Analysis  |  By Jasmyne Ray  
   July 19, 2024

The proposed 2025 Medicare Physician Fee Schedule puts more financial pressure on providers.

The proposed 2025 Medicare Physician Fee Schedule puts more pressure on providers’ billing practices as well as their bottom line.

The Centers for Medicare and Medicaid Services (CMS) is poised to cut physician reimbursement by 2.8%, making it the fifth consecutive year of payment cuts. This, along with the anticipated 3.6% increase to practice costs due to inflation, does not bode well for revenues.

“The cost of healthcare is rising. There is clearly inflation in our economy, and having the reimbursement go down is absolutely the wrong direction,” Andy Anderson, executive vice president and chief medical and quality officer at RWJBarnabas Health, previously told HealthLeaders.

“The Physician Fee Schedule model is not sustainable if the reimbursement is going to be cut,” he added.

According to Anderson, the reimbursement needs to keep pace with inflation and healthcare costs.

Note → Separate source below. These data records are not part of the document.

/-- The execute permissions of a control core with a page's set or cleared. -/
def Ctl.setExec (c : Ctl) (page : Nat) (b : Bool) : Ctl :=
  { c with exec := if b then c.exec ||| BitVec.twoPow 32 page else c.exec &&& ~~~(BitVec.twoPow 32 page) }

/-- Write back the control core that a context has on a core. -/
def State.setOwnCtl (s : State) (ctx : Nat) (c : Ctl) : State :=
  if (s.cctx? c.core ctx).any CoreCtx.saved then
    s.modCctx c.core ctx fun y => { y with part := y.part.map fun p => { p with ctl := some c } }
  else s.setCtl c

/-- MAKE_PAGE_EXECUTABLE (R60, R361 OP 3). -/
def execMakePageExecutable (s : State) : Host.Outcome State Fault Refusal :=
  requestWith s (fun r => r.op == 3) fun r =>
    match s.pageRequest r with
    | .inl q => .inl q
    | .inr (c, p) =>
      if c.exec.getLsbD p then .inr s
      else match firstIllegal 0 (s.read (s.sramOf c.core (r.field 0 0 8) + 4096 * p) 4096) with
        | some o => .inl (4, o)
        | none => .inr (s.setOwnCtl (r.field 0 0 8) (c.setExec p true))

/-- REMOVE_EXECUTE (R60, R361 OP 4). -/
def execRemoveExecute (s : State) : Host.Outcome State Fault Refusal :=
  requestWith s (fun r => r.op == 4) fun r =>
    match s.pageRequest r with
    | .inl q => .inl q
    | .inr (c, p) => .inr (s.setOwnCtl (r.field 0 0 8) (c.setExec p false))

/-- The context request of OP 5 and 6; detached, `dolz` holds the context no more (R193, R321). -/
def State.dolzRequest (s : State) (r : MgmtReq) (b : Bool) : (Nat × Nat) ⊕ State :=
  if r.field 0 8 56 ≠ 0 then .inl (5, 0)
  else match r.unused 1 with
    | some i => .inl (5, i)
    | none =>
      if (s.ctx? (r.field 0 0 8)).isNone then .inl (1, 0)
      else if b then .inr (s.modCtx (r.field 0 0 8) fun x => { x with dolz := true })
      else .inr ((s.letGo (r.field 0 0 8)).modCtx (r.field 0 0 8) fun x => { x with
        dolz := false, watch := { x.watch with onFault := false } })

/-- ATTACH_DOLZ (R317, R361 OP 5). -/
def execAttachDolz (s : State) : Host.Outcome State Fault Refusal := requestWith s (fun r => r.op == 5) fun r => s.dolzRequest r true

/-- DETACH_DOLZ (R361 OP 6). -/
def execDetachDolz (s : State) : Host.Outcome State Fault Refusal := requestWith s (fun r => r.op == 6) fun r => s.dolzRequest r false

/-- Whether a route entry is accepted (R326). -/
def routeOk (e : BitVec 32) : Bool :=
  let hops := (e.extractLsb' 10 4).toNat
  decide (1 ≤ hops ∧ hops ≤ 8) && decide ((e.extractLsb' 0 5).toNat ≤ 17) && decide ((e.extractLsb' 5 5).toNat ≤ 17)

/-- Write one route entry (R326, R330): at once, or once the destination's packets are all acknowledged. -/
def State.setRoute (s : State) (dev : Nat) (e : BitVec 32) : State :=
  let e := e &&& 0x80003FFF
  let busy := s.fabric.unacked.any fun q => q.1 == dev && q.2 != 0
  s.modFabric fun g =>
    if busy then { g with routePend := upsert (fun q => q.1 == dev) (dev, e) g.routePend }
    else { g with routes := upsert (fun q => q.1 == dev) (dev, e) g.routes }

/-- Write route entries in order. -/
def State.setRoutes (s : State) (dev : Nat) (es : List (BitVec 32)) : State :=
  es.zipIdx.foldl (fun s q => s.setRoute (dev + q.2) q.1) s

/-- WRITE_ROUTE_ENTRIES (R326, R330, R361 OP 7): a refused entry leaves every entry unchanged (log 32). -/
def execWriteRouteEntries (s : State) : Host.Outcome State Fault Refusal :=
  requestWith s (fun r => r.op == 7) fun r =>
    let n := r.field 0 18 13
    let a := (r.arg 1).toNat
    if r.field 0 31 33 ≠ 0 ∨ n = 0 ∨ 4096 < n ∨ 2^18 < r.field 0 0 18 + n then .inl (5, 0)
    else if a % 8 ≠ 0 ∨ assigned a (4 * n) = false then .inl (5, 1)
    else match r.unused 2 with
      | some i => .inl (5, i)
      | none =>
        let es := (List.range n).map fun i => BitVec.ofNat 32 (s.readNat (a + 4 * i) 4)
        match es.findIdx? fun e => !routeOk e with
        | some i => .inl (6, i)
        | none => .inr (s.setRoutes (r.field 0 0 18) es)

/-- The code of a port's state in a STATUS detail (log 30). -/
def PortState.code : PortState → Nat
  | .unlocked => 0
  | .locked => 1
  | .run => 2
  | .error => 3

/-- The port of a port command, if its arguments are legal (R361 OP 8). -/
def MgmtReq.portBad (r : MgmtReq) : Option Nat :=
  if r.field 0 8 56 ≠ 0 ∨ 17 < r.field 0 0 5 ∨ 2 < r.field 0 5 3 then some 0
  else if r.field 1 18 46 ≠ 0 then some 1
  else r.unused 2

/-- The mould of the port commands. -/
def portWith (s : State) (cmd : Nat) (run : MgmtReq → Nat → Port → State × Nat × Nat) : Host.Outcome State Fault Refusal :=
  requestIn s (fun r => r.op == 8 && (r.field 0 5 3 == cmd || r.portBad.isSome)) fun r =>
    match r.portBad, s.port? (r.field 0 0 5) with
    | some i, _ => (s, 5, i)
    | none, some t => run r (r.field 0 0 5) t
    | none, none => (s, 5, 0)

/-- The port that the oldest request brings up while no session stands on it and its bring-up has not failed: the request is not carried out
until one of the two (R334, R361). -/
def State.bringingUp (s : State) : Option (Nat × Port) :=
  match s.request with
  | some r =>
    if r.zero ∧ r.op = 8 ∧ r.field 0 5 3 = 0 ∧ r.portBad = none ∧ s.booted = true ∧ s.serves .routes = true then
      ((s.port? (r.field 0 0 5)).filter fun t => t.st == .unlocked && !(t.spdm == .established && t.keys) && !t.failed).map fun t => (r.field 0 0 5, t)
    else none
  | none => none

/-- PORT_BRING_UP (R334, R335, R361): the HN7 makes its requests of the session, one after the other's response, and once the session is
established and its keys are installed locks the port; a bring-up that fails ends the request. On a port that is not unlocked it is a write
to a locked configuration, which sends the port to ERROR. -/
def execPortBringUp (s : State) : Host.Outcome State Fault Refusal :=
  match s.bringingUp with
  | some (p, t) => if t.asking.isSome then finish s s else finish s (s.modPort p Port.bringUp)
  | none =>
    portWith s 0 fun r p t =>
      if t.st = .error then (s, 8, t.st.code)
      else if t.st ≠ .unlocked then (s.portError p, 8, t.st.code)
      else if t.failed then (s.modPort p fun t => { t with failed := false }, 7, 0)
      else (s.modPort p fun t => { t with st := .locked, peer := r.field 1 0 18, enable := true }, 0, 0)

/-- PORT_START (R335, R361): not while the peer is not locked; a peer that attested another device id sends the port to ERROR. -/
def execPortStart (s : State) : Host.Outcome State Fault Refusal :=
  requestWith s (fun r => r.op == 8 && r.field 0 5 3 == 1 && r.portBad.isNone) fun r =>
    match s.port? (r.field 0 0 5) with
    | none => .inl (5, 0)
    | some t =>
      if t.st ≠ .locked ∨ t.peerLocked = false then .inl (8, t.st.code)
      else if t.attested = t.peer then .inr (s.modPort (r.field 0 0 5) fun t => { t with st := .run })
      else .inr (s.portError (r.field 0 0 5))

/-- Whether the oldest request stops a port of which an end has flits not acknowledged yet: this one's, or those that it has asked the other to
send again (R333, R335). -/
def State.stopWaits (s : State) : Bool :=
  match s.request with
  | some r => r.zero && s.serves .routes && r.op == 8 && r.field 0 5 3 == 2 && r.portBad.isNone && (s.port? (r.field 0 0 5)).any fun t => t.st == .run && !(t.replay.isEmpty && t.forming.isEmpty && t.discardTo.isNone)
  | none => false

/-- PORT_STOP (R335, R361). -/
def execPortStop (s : State) : Host.Outcome State Fault Refusal :=
  if s.stopWaits then finish s s
  else requestWith s (fun r => r.op == 8 && r.field 0 5 3 == 2 && r.portBad.isNone) fun r =>
    match s.port? (r.field 0 0 5) with
    | none => .inl (5, 0)
    | some t =>
      if t.st = .unlocked then .inl (8, t.st.code)
      else .inr (s.modPort (r.field 0 0 5) fun t => { t.discard.eraseKeys with st := .unlocked, enable := false, failRow := 0, retrains := [] })

/-- MOVE_BAR2_WINDOW (R354, R361 OP 9). -/
def execMoveBar2Window (s : State) : Host.Outcome State Fault Refusal :=
  requestWith s (fun r => r.op == 9) fun r =>
    let a := (r.arg 0).toNat
    if a % 2^36 ≠ 0 ∨ 2^48 ≤ a then .inl (5, 0)
    else match r.unused 1 with
      | some i => .inl (5, i)
      | none => .inr (s.modHost fun h => { h with bar2 := a })

/-- The first argument of OP 10 that breaks its limits (R356, R361). -/
def MgmtReq.queueBad (r : MgmtReq) : Option Nat :=
  let size := r.field 0 12 5
  let base := (r.arg 1).toNat
  if r.field 0 19 45 ≠ 0 ∨ r.field 0 0 12 = 0 ∨ (size ≠ 0 ∧ (size < 4 ∨ 16 < size)) then some 0
  else if size ≠ 0 then (if base % 64 ≠ 0 ∨ assigned base (64 * 2^size) = false then some 1 else r.unused 2)
  else r.unused 1

/-- CREATE_USER_QUEUE (R356, R361 OP 10). -/
def execCreateUserQueue (s : State) : Host.Outcome State Fault Refusal :=
  requestWith s (fun r => r.op == 10 && (r.field 0 12 5 != 0 || r.queueBad.isSome)) fun r =>
    match r.queueBad with
    | some i => .inl (5, i)
    | none =>
      let u := s.queue (r.field 0 0 12)
      if u.made then .inl (8, u.slot)
      else .inr (s.setQueue { UserQueue.blank u.q with
        size := r.field 0 12 5, prio := r.field 0 17 2, base := (r.arg 1).toNat, pend := u.pend })

/-- REMOVE_USER_QUEUE (R361 OP 10 with SIZE 0): not while accepted entries are outstanding. -/
def execRemoveUserQueue (s : State) : Host.Outcome State Fault Refusal :=
  requestWith s (fun r => r.op == 10 && r.field 0 12 5 == 0 && r.queueBad.isNone) fun r =>
    let u := s.queue (r.field 0 0 12)
    if u.made = false ∨ u.lacc ≠ u.lcmp then .inl (8, u.slot) else .inr (s.setQueue (UserQueue.blank u.q))

/-- MANAGEMENT_SETS_WINDOWS (R159): within the limits of creation. -/
def execManagementSetsWindows (ctx : Nat) (agewin : Nat) (dlwin : Nat) (s : State) : Host.Outcome State Fault Refusal :=
  if 64 ≤ agewin ∧ agewin ≤ 2^24 ∧ 2^12 ≤ dlwin ∧ dlwin ≤ 2^40 then
    finish s (s.modCtx ctx fun x => { x with agewin := agewin, dlwin := dlwin })
  else finish s s

/-! ### Boot (R362) -/

/-- An image that boots: signature and version (R362 step 3). -/
def Boot.accepts (b : Boot) (i : FlashImage) : Bool := Config.imageSigOk i.bytes && decide (b.rollback ≤ i.version)

/-- The image that boots: slot A, else slot B. -/
def Boot.image (b : Boot) : Option FlashImage :=
  [0, 1].findSome? fun k => match b.slots.find? fun q => q.1 == k with
    | some q => if b.accepts q.2 then some q.2 else none
    | none => none

/-- Queue 0 as the management OS creates it (R360, R361; log 31). -/
def queueZero : UserQueue := { UserQueue.blank 0 with size := 4, prio := 3, base := 0x800000000000, slot := 0 }

/-- A measurement register extended by a digest (R362; log 81): the hash of its old value with the digest after it. -/
def extended (old digest : BitVec 256) : BitVec 256 := Config.sha256 (Gcm.beBytes 32 old.toNat ++ Gcm.beBytes 32 digest.toNat)

/-- DEVICE_BOOT (R362): a verified image is measured and started, else the recovery function is exposed. -/
def execDeviceBoot (s : State) : Host.Outcome State Fault Refusal :=
  if s.boot.phase = .running then finish s s
  else match s.boot.image with
    | none => finish s { s with boot := { s.boot with phase := .recovery } }
    | some i =>
      let conf := freeBytes s.free 32
      let t := { s with
        free := s.free + 32
        boot := { s.boot with
          phase := .running, version := i.version, started := false
          measures := List.zipWith extended s.boot.measures [Config.sha256 Config.bootRom, Config.sha256 i.bytes, Config.sha256 conf] } }
      finish s (t.setQueue queueZero)

/-- RECOVERY_IMAGE_ACCEPT (R362 step 4). -/
def execRecoveryImageAccept (slot : Nat) (image : FlashImage) (s : State) : Host.Outcome State Fault Refusal :=
  if s.boot.phase = .recovery ∧ slot < 2 then
    finish s { s with boot := { s.boot with slots := upsert (fun q => q.1 == slot) (slot, image) s.boot.slots } }
  else finish s s

/-- ROLLBACK_ADVANCE (R362): after a completed start. -/
def execRollbackAdvance (s : State) : Host.Outcome State Fault Refusal :=
  if s.booted then finish s { s with boot := { s.boot with started := true, rollback := max s.boot.rollback s.boot.version } }
  else finish s s

/-- A record with CTX 255. -/
def forAll (w : BitVec 1024) : BitVec 1024 := w ||| BitVec.ofNat 1024 (255 * 2^64)

/-- The record of a launch's completion counter (R82, R253): a 1×1 counter array, which every context of the device may add to and read. -/
def signalRecord (dev base : Nat) : BitVec 1024 :=
  forAll (BitVec.ofNat 1024 (1 + 2 * 2^8 + 5 * 2^13 + 3 * 2^24 + dev % 2^18 * 2^72 + base % 2^48 * 2^128 + 2^256 + 2^288))

/-- Whether the loader's places for a launch record are such as R82 and R255 say (log 66). -/
def GraphLaunch.placed (l : GraphLaunch) : Bool :=
  let hbm := match bankOf l.crec with
    | some (.hbm _) => true
    | _ => false
  l.addr % 64 == 0 && assigned l.addr 256 && l.crec % 64 == 0 && hbm && l.base % 64 == 0 && bankOf l.base == some (.hub 0)

/-- What the loader does in a launch record (R82): LID, the completion record's address, a counter for CSIG, and its report to the host;
none where the counter's record is rejected, or its handle names a counter already: each launch record gets one of its own. -/
def State.loadLaunch (s : State) (l : GraphLaunch) : Option State :=
  let n := s.host.loaded + 1
  let lid : Word := BitVec.ofNat 64 (n % 2^32 + 2^32)
  let csig : Word := BitVec.ofNat 64 l.handle
  if s.stateNow l.handle ≠ 0 then none
  else (s.installObjs 255 [] [(BitVec.ofNat 64 l.handle, signalRecord s.devId l.base)]).map fun s =>
    ((((s.writeWord (l.addr + 8) lid).writeWord (l.addr + 48) (BitVec.ofNat 64 l.crec)).writeWord (l.addr + 56) csig).modHost fun h =>
      { h with loaded := n }).record (.loaded lid l.crec csig)

/-- Management services an absent block of an object of this device (R206, R350, R353): it writes the content that it keeps for the block at a
free block address that it chooses (log 25), and marks the block present, as ORRES does; not while a command waits for the object. -/
def State.serveBlock (s : State) (h b addr : Nat) : State :=
  match s.obj? h with
  | some r =>
    let entry : Word := BitVec.ofNat 64 (2^62 + addr)
    if s.booted = false ∨ s.serves .faults = false ∨ r.st ≠ 2 ∨ r.owner ≠ s.devId ∨ r.blocks ≤ b ∨ s.hubBusy h = true
        ∨ entryRejected s.devId r entry = true ∨ s.freeRun addr r.blockLen = false ∨ entryPresent (s.readWord (r.base + 8 * b)) = true then s
    else
      let s := match s.host.backing.find? fun k => k.handle == h && k.block == b with
        | some k => s.write addr k.bytes
        | none => s
      s.writeResidency h r b [entry]
  | none => s

/-- IMAGE_LOAD (R82, R350, R351): data is written, records are installed with CTX 255, each as an accepted ORSET would, and the launch records
are completed; an image that breaks a limit is not loaded. -/
def execImageLoad (image : GraphImage) (s : State) : Host.Outcome State Fault Refusal :=
  let t := image.writes.foldl (fun s w => s.write w.1 w.2) s
  let recs := image.objs.map fun q => (BitVec.ofNat 64 q.1, forAll q.2)
  if s.booted = false ∨ (image.writes.all fun w => assigned w.1 w.2.length) = false ∨ (image.launches.all GraphLaunch.placed) = false then
    finish s s
  else match image.launches.foldl (fun o l => o.bind fun s => s.loadLaunch l) (t.installObjs 255 [] recs) with
    | some u => finish s (u.modHost fun h => { h with
        backing := image.backing ++ h.backing.filter fun k => !(image.backing.any fun b => b.handle == k.handle && b.block == k.block) })
    | none => finish s s
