-- ==== Sys2Proof/Machine/Dispatch.lean ====
section
/-! DEFINITION. The meaning of every instruction, one arm for each row of the opcode table. -/

namespace Sys2Proof.Machine
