-- ==== Sys2Proof/Certificates/Slice0/Obligations.lean ====
section
/-! DEFINITION. What is claimed of the model: one statement each, from the numbered rules of the spec. -/

open Sys2Proof Sys2Proof.Machine

namespace Sys2Proof.Claims

/-! ### Words the statements share -/

/-- t is s but for control core k: no byte of memory, no other control core and nothing else differs. -/
structure OnlyCtl (s t : State) (k : Nat) : Prop where
  bytes : ∀ a, t.byteAt a = s.byteAt a
  others : ∀ j, j ≠ k → t.ctl j = s.ctl j
  rest : { t with ctls := s.ctls } = s

/-- Whether the end check of R106 comes at the instruction of c. -/
def atEnd (c : Ctl) : Bool := c.lact && c.pc == c.lend

/-- The control core after an instruction that completes without a taken branch (R97, R106) and writes only general registers: `w` says
what it writes to which; a write to g0 is discarded (R83). -/
structure Completed (c d : Ctl) (w : Reg → Option Word) : Prop where
  regs : ∀ r, d.reg r = if r = 0 then 0 else (w r).getD (c.reg r)
  pc : d.pc = if atEnd c ∧ 1 < c.lcount.toNat then c.lstart else c.pc + 4
  count : d.lcount = if atEnd c then (if 1 < c.lcount.toNat then c.lcount - 1 else 0) else c.lcount
  status : d.status = if atEnd c ∧ ¬ 1 < c.lcount.toNat then setBit c.status 5 false else c.status
  rest : { d with regs := c.regs, pc := c.pc, lcount := c.lcount, status := c.status, wait := c.wait } = c

/-- An instruction completes in a state, writes general registers as `w` says, and changes nothing else. -/
def Writes (i : Instr) (s : State) (w : Reg → Option Word) : Prop :=
  ∃ t, exec i s = .next t ∧ OnlyCtl s t s.lastRun ∧ Completed s.running (t.ctl s.lastRun) w

/-- One register gets a value. -/
def one (d : Reg) (v : Word) (r : Reg) : Option Word := if r = d then some v else none

/-- The value that R97 and R98 give an instruction of register or immediate form, from its sources: the register and the value. -/
def aluResult : Instr → Ctl → Option (Reg × Word)
  | .add d a b, c => some (d, c.reg a + c.reg b)
  | .addImm d a i, c => some (d, c.reg a + sext i)
  | .sub d a b, c => some (d, c.reg a - c.reg b)
  | .subImm d a i, c => some (d, c.reg a - sext i)
  | .mul d a b, c => some (d, c.reg a * c.reg b)
  | .mulImm d a i, c => some (d, c.reg a * sext i)
  | .mulh d a b, c => some (d, mulHigh (c.reg a) (c.reg b))
  | .mulhImm d a i, c => some (d, mulHigh (c.reg a) (sext i))
  | .div d a b, c => some (d, quotient (c.reg a) (c.reg b))
  | .divImm d a i, c => some (d, quotient (c.reg a) (sext i))
  | .rem d a b, c => some (d, remainder (c.reg a) (c.reg b))
  | .remImm d a i, c => some (d, remainder (c.reg a) (sext i))
  | .min d a b, c => some (d, lesser (c.reg a) (c.reg b))
  | .minImm d a i, c => some (d, lesser (c.reg a) (sext i))
  | .max d a b, c => some (d, greater (c.reg a) (c.reg b))
  | .maxImm d a i, c => some (d, greater (c.reg a) (sext i))
  | .and d a b, c => some (d, c.reg a &&& c.reg b)
  | .andImm d a i, c => some (d, c.reg a &&& sext i)
  | .or d a b, c => some (d, c.reg a ||| c.reg b)
  | .orImm d a i, c => some (d, c.reg a ||| sext i)
  | .xor d a b, c => some (d, c.reg a ^^^ c.reg b)
  | .xorImm d a i, c => some (d, c.reg a ^^^ sext i)
  | .shl d a b, c => some (d, c.reg a <<< amount (c.reg b))
  | .shlImm d a i, c => some (d, c.reg a <<< amount (sext i))
  | .shr d a b, c => some (d, c.reg a >>> amount (c.reg b))
  | .shrImm d a i, c => some (d, c.reg a >>> amount (sext i))
  | .sra d a b, c => some (d, (c.reg a).sshiftRight (amount (c.reg b)))
  | .sraImm d a i, c => some (d, (c.reg a).sshiftRight (amount (sext i)))
  | .slt d a b, c => some (d, if (c.reg a).toInt < (c.reg b).toInt then 1 else 0)
  | .sltImm d a i, c => some (d, if (c.reg a).toInt < (sext i).toInt then 1 else 0)
  | .sltu d a b, c => some (d, if (c.reg a).toNat < (c.reg b).toNat then 1 else 0)
  | .sltuImm d a i, c => some (d, if (c.reg a).toNat < (sext i).toNat then 1 else 0)
  | .popc d a, c => some (d, BitVec.ofNat 64 ((List.range 64).countP (c.reg a).getLsbD))
  | .lui d i, _ => some (d, sext i * 65536)
  | .adpc d i, c => some (d, c.pc + 4 * sext i)
  | _, _ => none
where
  /-- Bits 127 to 64 of the signed product. -/
  mulHigh (x y : Word) : Word := (x.signExtend 128 * y.signExtend 128).extractLsb' 64 64
  /-- The signed quotient toward zero; -1 for a zero divisor. -/
  quotient (x y : Word) : Word := if y = 0 then -1 else BitVec.ofInt 64 (x.toInt.tdiv y.toInt)
  /-- The signed remainder; x for a zero divisor. -/
  remainder (x y : Word) : Word := if y = 0 then x else BitVec.ofInt 64 (x.toInt.tmod y.toInt)
  /-- The lesser of two signed words. -/
  lesser (x y : Word) : Word := if x.toInt < y.toInt then x else y
  /-- The greater of two signed words. -/
  greater (x y : Word) : Word := if x.toInt < y.toInt then y else x
  /-- A shift amount: y[5:0]. -/
  amount (y : Word) : Nat := (y.extractLsb' 0 6).toNat

/-- The signed or unsigned comparison that a branch of R102 makes of its two registers, with the displacement. -/
def branchTest : Instr → Ctl → Option (Bool × BitVec 16)
  | .beq a b o, c => some (decide (c.reg a = c.reg b), o)
  | .bne a b o, c => some (decide (c.reg a ≠ c.reg b), o)
  | .blt a b o, c => some (decide ((c.reg a).toInt < (c.reg b).toInt), o)
  | .bge a b o, c => some (decide ((c.reg b).toInt ≤ (c.reg a).toInt), o)
  | .bltu a b o, c => some (decide ((c.reg a).toNat < (c.reg b).toNat), o)
  | .bgeu a b o, c => some (decide ((c.reg b).toNat ≤ (c.reg a).toNat), o)
  | _, _ => none

/-- Whether a byte address is private SRAM (R86). -/
def isSram (x : Word) : Bool := decide (x.toNat < 0x20000)

/-- Whether a byte lies in an executable page (R60, R86). -/
def inExecPage (c : Ctl) (x : Word) : Bool := isSram x && c.exec.getLsbD (x.toNat / 4096)

/-- A control core runs, stands between instructions, and `dolz` does not hold its context (R85, R193). -/
structure AtBoundary (s : State) (k : Nat) : Prop where
  runs : (s.ctl k).run = .running
  waits : (s.ctl k).wait = .none
  free : ∀ x q, (s.ctl k).owner = some x → s.ctx? x = some q → q.watch.held = none

/-- A control core that waits may go on: it runs, and `dolz` does not hold its context (R85, R193). -/
structure MayWake (s : State) (k : Nat) : Prop where
  runs : (s.ctl k).run = .running
  free : ∀ x q, (s.ctl k).owner = some x → s.ctx? x = some q → q.watch.held = none

/-- An instruction answers a state in which control core k is `d` and nothing else has changed. -/
def LeavesAt (k : Nat) (i : Instr) (s : State) (d : Ctl) : Prop := ∃ t, exec i s = .next t ∧ OnlyCtl s t k ∧ t.ctl k = d

/-- The same of the running control core. -/
abbrev Leaves (i : Instr) (s : State) (d : Ctl) : Prop := LeavesAt s.lastRun i s d

end Sys2Proof.Claims

open Sys2Proof.Claims

/-- R97, R98, R83, R106: every arithmetic, logic, shift, comparison and address instruction completes with the value the rules give in gd
(none in g0), moves the pc on by its word or by the end check, and changes nothing else. CLZ: the bits above the counted place are 0, the one
there is 1, and the count of 0 is 64. -/
def Obligations.ArithmeticWritesItsResult : Prop :=
  (∀ (i : Instr) (s : State) (d : Reg) (v : Word), s.log = [] → aluResult i s.running = some (d, v) → Writes i s (one d v))
  ∧ ∀ (s : State) (d a : Reg), s.log = [] →
      ∃ n, n ≤ 64 ∧ (∀ k, k < n → (s.running.reg a).getLsbD (63 - k) = false) ∧ (n < 64 → (s.running.reg a).getLsbD (63 - n) = true)
        ∧ Writes (.clz d a) s (one d (BitVec.ofNat 64 n))

/-- R99: MOV is op 0x00 with fn 0x012 and the group size in W; it copies a group of one, two, four or eight registers, every source read before
any is written. Two aligned groups of one size are equal or disjoint. -/
def Obligations.MovCopiesGroup : Prop :=
  ∀ (d a : Reg) (w : Width),
    encode (.mov d a w) = some ((0x00 : BitVec 6) ++ d ++ a ++ (0 : BitVec 5) ++ w.bits ++ (0x012 : BitVec 9))
    ∧ (Instr.wf (.mov d a w) = true ↔ d.toNat % w.size = 0 ∧ a.toNat % w.size = 0)
    ∧ (Instr.wf (.mov d a w) = true → a = d ∨ a.toNat + w.size ≤ d.toNat ∨ d.toNat + w.size ≤ a.toNat)
    ∧ ∀ (s : State), s.log = [] → Instr.wf (.mov d a w) = true → Writes (.mov d a w) s fun r =>
        if d.toNat ≤ r.toNat ∧ r.toNat < d.toNat + w.size then some (s.running.reg (a + (r - d))) else none

/-- R102: the six branches by op; a taken one goes to pc + 4 * off16 (and makes no end check, R106); one that is not taken completes. -/
def Obligations.BranchesGoWhereTheTestSays : Prop :=
  (∀ (a b : Reg) (o : BitVec 16), let word (op : BitVec 6) : BitVec 32 := op ++ a ++ b ++ o
    encode (.beq a b o) = some (word 0x18) ∧ encode (.bne a b o) = some (word 0x19) ∧ encode (.blt a b o) = some (word 0x1A)
      ∧ encode (.bge a b o) = some (word 0x1B) ∧ encode (.bltu a b o) = some (word 0x1C) ∧ encode (.bgeu a b o) = some (word 0x1D))
  ∧ ∀ (i : Instr) (s : State) (b : Bool) (o : BitVec 16), s.log = [] → branchTest i s.running = some (b, o) →
      if b then Leaves i s { s.running with pc := s.running.pc + 4 * sext o } else Writes i s fun _ => none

The proposed rule will also tackle suspicious billing practices in Medicare’s Shared Savings Program, taking improper payments into account when revisiting the shared savings and shared losses calculations for accountable care organizations. Earlier this month, CMS proposed a rule examining the program’s billing activity after noting a significant increase in “highly suspect” claims.

In addition to the reimbursement cut and increase billing scrutiny, a health equity benchmark, similar to that used for the ACO REACH Model, would be adopted to incentivize organizations in more rural and underserved areas to participate.

CMS will accept public comments on the proposed 2025 PFS until September 9.

Jasmyne Ray is the revenue cycle editor at HealthLeaders. 


KEY TAKEAWAYS

Inflation is expected to increase practice costs by 3.6%

The agency is also increasing its scrutiny of suspicious billing practices.